*** Block opens ***
-- ==== Sys2Proof/Laws/Check.lean ====
section
/-! SUPPORT. The laws of the command word and of the acceptance checks: what a decoded word and a passed check say. -/

namespace Sys2Proof.Machine

theorem opOfField_some {f : BitVec 4} {op : Op} (h : opOfField f = some op) :
    (f = 1 ∧ op = .decodeTile) ∨ (f = 2 ∧ op = .compose) ∨ (f = 3 ∧ op = .decodeCompose) := by
  unfold opOfField at h
  split at h
  · next h1 => exact .inl ⟨h1, by simpa using h.symm⟩
  · split at h
    · next h2 => exact .inr (.inl ⟨h2, by simpa using h.symm⟩)
    · split at h
      · next h3 => exact .inr (.inr ⟨h3, by simpa using h.symm⟩)
      · cases h

/-- A decoded command word: its opcode field's command, no reserved bit, and the two option fields. -/
theorem decodeCommandWord_ok {w : Word} {c : Command} (h : decodeCommandWord w = .ok c) :
    opOfField (opcodeField w) = some c.op ∧ reservedField c.op w = 0 ∧
      c.order = chordField w ∧ c.swap = swapField w := by
  unfold decodeCommandWord at h
  split at h
  · cases h
  · next op hop =>
    split at h
    · next hr =>
      obtain rfl : ({ op := op, order := chordField w, swap := swapField w } : Command) = c := by
        injection h
      exact ⟨hop, hr, rfl, rfl⟩
    · cases h

theorem check_of_illegal {v : Word} {r : OperandRegs} {e : IllegalWord} (h : decodeCommandWord v = .error e) :
    check v r = .error (illegalWordError e) := by simp [check, h]

/-- A passed check: the word decodes to the command and every operand test passes. -/
theorem check_ok {v : Word} {r : OperandRegs} {c : Command} (h : check v r = .ok c) :
    decodeCommandWord v = .ok c ∧ checkOperands c.op r = none := by
  unfold check at h
  split at h
  · cases h
  · next c' hc =>
    split at h
    · cases h
    · next hn =>
      obtain rfl : c' = c := by injection h
      exact ⟨hc, hn⟩

theorem checkOperands_none {op : Op} {r : OperandRegs} (h : checkOperands op r = none) :
    checkGeometry op r = none ∧ checkRanges op r = none := by
  unfold checkOperands at h
  split at h
  · cases h
  · next hg => exact ⟨hg, h⟩

/-- The geometry of a command that passed: legal dimensions and their tile count (R160, R233). -/
theorem checkGeometry_none {op : Op} {r : OperandRegs} (h : checkGeometry op r = none) (hop : op ≠ .decodeTile) :
    legalDim r.width.toNat = true ∧ legalDim r.height.toNat = true ∧ r.tileCount.toNat = geometryTiles r := by
  unfold checkGeometry at h
  rw [if_neg hop] at h
  split at h
  · cases h
  · next hw =>
    split at h
    · cases h
    · next hh =>
      split at h
      · cases h
      · next hc => exact ⟨by simpa using hw, by simpa using hh, by simpa using hc⟩

theorem legalDim_iff {v : Nat} : legalDim v = true ↔ v % 512 = 0 ∧ 512 ≤ v ∧ v ≤ 8192 := by
  simp only [legalDim, Bool.and_eq_true, beq_iff_eq, decide_eq_true_eq, and_assoc]
  rfl

/-- The ranges of a command that passed: long enough buffers, in the address space, and disjoint (R66 to R69). -/
theorem checkRanges_none {op : Op} {r : OperandRegs} (h : checkRanges op r = none) :
    sourceEndOffset op r ≤ r.srcLen.toNat ∧ r.srcAddr.toNat + sourceEndOffset op r ≤ Config.addrSpace ∧
      outputBytes op r ≤ r.dstLen.toNat ∧ (destRange op r).stop ≤ Config.addrSpace ∧
      (sourceRange op r).overlaps (destRange op r) = false := by
  unfold checkRanges at h
  split at h
  · cases h
  · next h1 =>
    split at h
    · cases h
    · next h2 =>
      split at h
      · cases h
      · next h3 =>
        split at h
        · cases h
        · next h4 =>
          split at h
          · cases h
          · next h5 =>
            exact ⟨by omega, by omega, by omega, by simp only [destRange, ByteRange.stop]; omega, by simpa using h5⟩

theorem sourceRange_stop (op : Op) (r : OperandRegs) :
    (sourceRange op r).stop = r.srcAddr.toNat + sourceEndOffset op r := by
  cases op <;> simp only [sourceRange, sourceEndOffset, ByteRange.stop]
  rw [Nat.mul_add, Nat.mul_one, Nat.add_assoc]

/-- Both ranges of a command that passed end in the address space, so the engine completes it. -/
theorem inSpace_of_checkOperands {op : Op} {r : OperandRegs} (h : checkOperands op r = none) :
    (sourceRange op r).inSpace = true ∧ (destRange op r).inSpace = true := by
  obtain ⟨-, h2, -, h4, -⟩ := checkRanges_none (checkOperands_none h).2
  constructor
  · simp only [ByteRange.inSpace, decide_eq_true_eq, sourceRange_stop]; exact h2
  · simpa [ByteRange.inSpace] using h4

end Sys2Proof.Machine
end

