-- ==== Sys2Proof/Tests/Slice0.lean ====
section
/-! SUPPORT. The tests: ill-formed terms, words written out from the spec's encodings, the vectors of
spec/95_test_vectors.md, and a witness for the hypotheses of every statement that has any. -/

namespace Sys2Proof.Tests

open Sys2Proof Sys2Proof.Machine

/-! ### Small states -/

/-- The base operands of spec/95_test_vectors.md 2.10. -/
def base : OperandRegs :=
  { srcAddr := 0x10000000, srcLen := 131072, dstAddr := 0x20000000, dstLen := 1048576, width := 512, height := 512,
    tileCount := 1, tileIndex := 0 }

/-- IDLE with the operands `r`. -/
def idle (r : OperandRegs) : State := { State.reset with regs := r }

/-- BUSY with the command `c` on the operands `r`. -/
def busy (c : Command) (r : OperandRegs) : State := { State.reset with regs := r, engine := .busy ⟨c, r⟩ }

def dt : Command := ⟨.decodeTile, .rgba, false⟩
def cp : Command := ⟨.compose, .bgra, true⟩
def dc : Command := ⟨.decodeCompose, .rgba, false⟩

/-- STATUS right after the write of `v` to CMD in IDLE. -/
def statusAfter (v : Word) (r : OperandRegs) : Word := ((idle r).issue v).statusWord

/-- The next state of an outcome. -/
def next? : Host.Outcome State Fault Refusal → Option State
  | .next s => some s
  | .fault _ => none
  | .refused _ => none

/-- The host's answer to an instruction. -/
def answer (i : Instr) (s : State) : Option HostResponse := (next? (exec i s)).map (·.resp)

/-- STATUS after an instruction. -/
def statusOf (i : Instr) (s : State) : Option Word := (next? (exec i s)).map (·.statusWord)

/-- STATUS = 0x00001306, as a rejected opcode leaves it (R204's example). -/
def rejected : State := { State.reset with done := true, err := true, errcode := 3, errdetail := 1 }

/-! ### Ill-formed terms (R42, R106, R200, R208) -/

theorem test_wf_rd_misaligned : (Instr.rd 0x0A).wellFormed = false := by decide
theorem test_wf_reserved_misaligned : (Instr.wrReserved 0x3A 0).wellFormed = false := by decide
theorem test_wf_reserved_offset_of_a_register : (Instr.wrReserved 0x34 0).wellFormed = false := by decide
theorem test_wf_decode_tile_with_order : (Command.mk .decodeTile .bgra false).wellFormed = false := by decide
theorem test_wf_decode_tile_with_swap : (Command.mk .decodeTile .rgba true).wellFormed = false := by decide
theorem test_wf_accepts : (Instr.wrReserved 0x38 0).wellFormed = true ∧ (Instr.rd 0xFC).wellFormed = true := by decide

/-! ### Words written out from the encodings (R90 to R93, R106) -/

/-- Reserved bits 31 to 6, SWAP, CHORD, OPCODE (R90). -/
def commandBits (swap chord : BitVec 1) (opcode : BitVec 4) : Nat := (0#26 ++ swap ++ chord ++ opcode).toNat

/-- W, OFFSET (R106). -/
def busBits (w : BitVec 1) (offset : BitVec 8) : Nat := (w ++ offset).toNat

theorem test_decode_commands :
    decodeTableWord 32 (commandBits 0b0 0b0 0b0001) = some .decodeTile ∧
    decodeTableWord 32 (commandBits 0b0 0b0 0b0010) = some (.compose .rgba false) ∧
    decodeTableWord 32 (commandBits 0b0 0b1 0b0010) = some (.compose .bgra false) ∧
    decodeTableWord 32 (commandBits 0b1 0b0 0b0010) = some (.compose .rgba true) ∧
    decodeTableWord 32 (commandBits 0b1 0b1 0b0011) = some (.decodeCompose .bgra true) := by decide

theorem test_decode_bus_reads :
    decodeTableWord 16 (busBits 0b0 0b00000000) = some (.rd 0x00) ∧
    decodeTableWord 16 (busBits 0b0 0b00001000) = some (.rd 0x08) ∧
    decodeTableWord 16 (busBits 0b0 0b11111100) = some (.rd 0xFC) := by decide

theorem test_decode_bus_writes_of_control :
    decodeTableWord 16 (busBits 0b1 0b00000000) = some (.wrId 0) ∧
    decodeTableWord 16 (busBits 0b1 0b00000100) = some (.wrCtrl 0) ∧
    decodeTableWord 16 (busBits 0b1 0b00001000) = some (.wrStatus 0) ∧
    decodeTableWord 16 (busBits 0b1 0b00001100) = some (.wrCmd 0) := by decide

theorem test_decode_bus_writes_of_operands :
    decodeTableWord 16 (busBits 0b1 0b00010000) = some (.wrSrcAddr 0) ∧
    decodeTableWord 16 (busBits 0b1 0b00010100) = some (.wrSrcLen 0) ∧
    decodeTableWord 16 (busBits 0b1 0b00011000) = some (.wrDstAddr 0) ∧
    decodeTableWord 16 (busBits 0b1 0b00011100) = some (.wrDstLen 0) ∧
    decodeTableWord 16 (busBits 0b1 0b00100000) = some (.wrWidth 0) ∧
    decodeTableWord 16 (busBits 0b1 0b00100100) = some (.wrHeight 0) ∧
    decodeTableWord 16 (busBits 0b1 0b00101000) = some (.wrTileCount 0) ∧
    decodeTableWord 16 (busBits 0b1 0b00101100) = some (.wrTileIndex 0) := by decide
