-- ==== Sys2Proof/Syntax.lean ====
section
/-! DEFINITION. The twelve commands of PSKCORE (R93), one constructor per row of the opcode table. -/

namespace Sys2Proof

/-- A command. Only CLR and ENC carry an operand, the four bits `word[11:8]` (R90, R91); the operands of every other
command are the fixed registers and buffers its rule names. -/
inductive Instr where
  /-- NOP, R230. -/
  | nop
  /-- SRST, soft reset, R231. -/
  | srst
  /-- CLR `mask`, empty selected buffers, R232. -/
  | clr (mask : BitVec 4)
  /-- ENC `g`, alphabet encode, R130. -/
  | enc (g : BitVec 4)
  /-- DEC, alphabet decode of a phase, R131. -/
  | dec
  /-- DECXY, alphabet decode of a complex point, R132. -/
  | decxy
  /-- MOD, modulate, R158. -/
  | mod
  /-- NOISEW, waveform-domain noise, R174. -/
  | noisew
  /-- NOISES, symbol-domain noise, R176. -/
  | noises
  /-- DETECT, demodulator step 1, R202. -/
  | detect
  /-- DECIDE, demodulator steps 3 and 4, R209. -/
  | decide
  /-- DEMOD, the whole demodulator, R210. -/
  | demod
  deriving DecidableEq, Repr

end Sys2Proof
end

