-- ==== Sys2Proof/Machine/Alphabet.lean ====
section
/-! DEFINITION. The phase alphabet and its commands ENC, DEC, DECXY (R120 to R132). -/

namespace Sys2Proof.Machine

/-- The nominal phase `θ_k = (2k + 1) · π / M` (R120). -/
def nominalPhase (m k : Nat) : NumVal :=
  .div (.mul (.ofNat (2 * k + 1)) NumVal.pi) (.ofNat m)

/-- `region_M(φ) = floor(M · φ / (2π))` for `φ ∈ [0, 2π)`; "the value is clamped to `M−1`" (R125). A quotient below
0 or above `M` cannot come about over the reals; where a finite `NUM` rounds to one, the region is a free value (log
entry 12). The clamp is for a quotient of exactly `M`, whichever side of `2π` the phase lies (log entry 12). -/
def regionOf (num : Numeric) (m : Nat) (phase : NumVal) : Nat :=
  let q := num.floorOf (.div (.mul (.ofNat m) phase) .twoPi)
  if q < 0 ∨ (m : Int) < q then num.regionOutside (num.eval phase) % m else min q.toNat (m - 1)

/-- `angle(x, y)`: `atan2(y, x)` moved into `[0, 2π)`; the point `(0, 0)` takes the fallback angle 0 (R126).
Nothing reduces the sum again: DESIGN CHOICE (log entry 21). -/
def angleOf (num : Numeric) (z : Cplx) : NumVal :=
  if num.isOrigin z then .zero
  else
    let a : NumVal := .atan2 z.im z.re
    if num.less a .zero then .add a .twoPi else a

/-- ENC `g` (R130); `g ≥ M` is an illegal word, refused with CMDERR (R92). -/
def encCmd (p : Params) (g : BitVec 4) (s : State) : State :=
  if (Instr.enc g).wellFormed s.cfgOrder then
    let k := assign p s.cfgOrder g.toNat
    setResult k g.toNat (nominalPhase (points s.cfgOrder) k) s
  else refuse .cmderr s

/-- What DEC and DECXY write for the phase index `k` they found (R131, R132). -/
def setDecoded (p : Params) (k : Nat) (s : State) : State :=
  setResult k (unassign p s.cfgOrder k) (nominalPhase (points s.cfgOrder) k) s

/-- DEC (R131): decode `PHASE_IN`, reduced modulo `2π` first. -/
def decCmd (p : Params) (s : State) : State :=
  setDecoded p (regionOf p.num (points s.cfgOrder) (.modTwoPi s.phaseIn)) s

/-- DECXY (R132): decode the point (`X_IN`, `Y_IN`); the point `(0, 0)` sets ZEROPT and decodes as the angle 0. DESIGN
CHOICE (log entry 21): the region is that of the angle itself, as R132 writes, not of the angle modulo `2π`, as R127
does; the two differ only where a finite `NUM` rounds the angle up to `2π`. -/
def decxyCmd (p : Params) (s : State) : State :=
  let z : Cplx := { re := s.xIn, im := s.yIn }
  raiseIf (p.num.isOrigin z) .zeropt
    (setDecoded p (regionOf p.num (points s.cfgOrder) (angleOf p.num z)) s)

/-- The meaning of ENC. -/
def execEnc (g : BitVec 4) (s : State) : Host.Outcome State Fault Refusal := .next (encCmd Config.machine g s)

/-- The Nums DEC computes with (R131). -/
def decNums (s : State) : List NumVal := [s.phaseIn]

/-- The Nums DECXY computes with (R132). -/
def decxyNums (s : State) : List NumVal := [s.xIn, s.yIn]

/-- The meaning of DEC. -/
def execDec (s : State) : Host.Outcome State Fault Refusal :=
  guardFinite Config.num (decNums s) (decCmd Config.machine s)

/-- The meaning of DECXY. -/
def execDecxy (s : State) : Host.Outcome State Fault Refusal :=
  guardFinite Config.num (decxyNums s) (decxyCmd Config.machine s)

end Sys2Proof.Machine
end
*** Block closes ***
§ **Task objective**: Each line from the top of the material above through the line with "(.inr ⟨h3, by simpa using h.symm⟩)" must be echoed exactly, and no other line.

§ **Output**:
-- ==== Sys2Proof/Laws/Check.lean ====
section
/-! SUPPORT. The laws of the command word and of the acceptance checks: what a decoded word and a passed check say. -/

namespace Sys2Proof.Machine

theorem opOfField_some {f : BitVec 4} {op : Op} (h : opOfField f = some op) :
    (f = 1 ∧ op = .decodeTile) ∨ (f = 2 ∧ op = .compose) ∨ (f = 3 ∧ op = .decodeCompose) := by
  unfold opOfField at h
  split at h
  · next h1 => exact .inl ⟨h1, by simpa using h.symm⟩
  · split at h
    · next h2 => exact .inr (.inl ⟨h2, by simpa using h.symm⟩)
    · split at h
      · next h3 => exact .inr (.inr ⟨h3, by simpa using h.symm⟩)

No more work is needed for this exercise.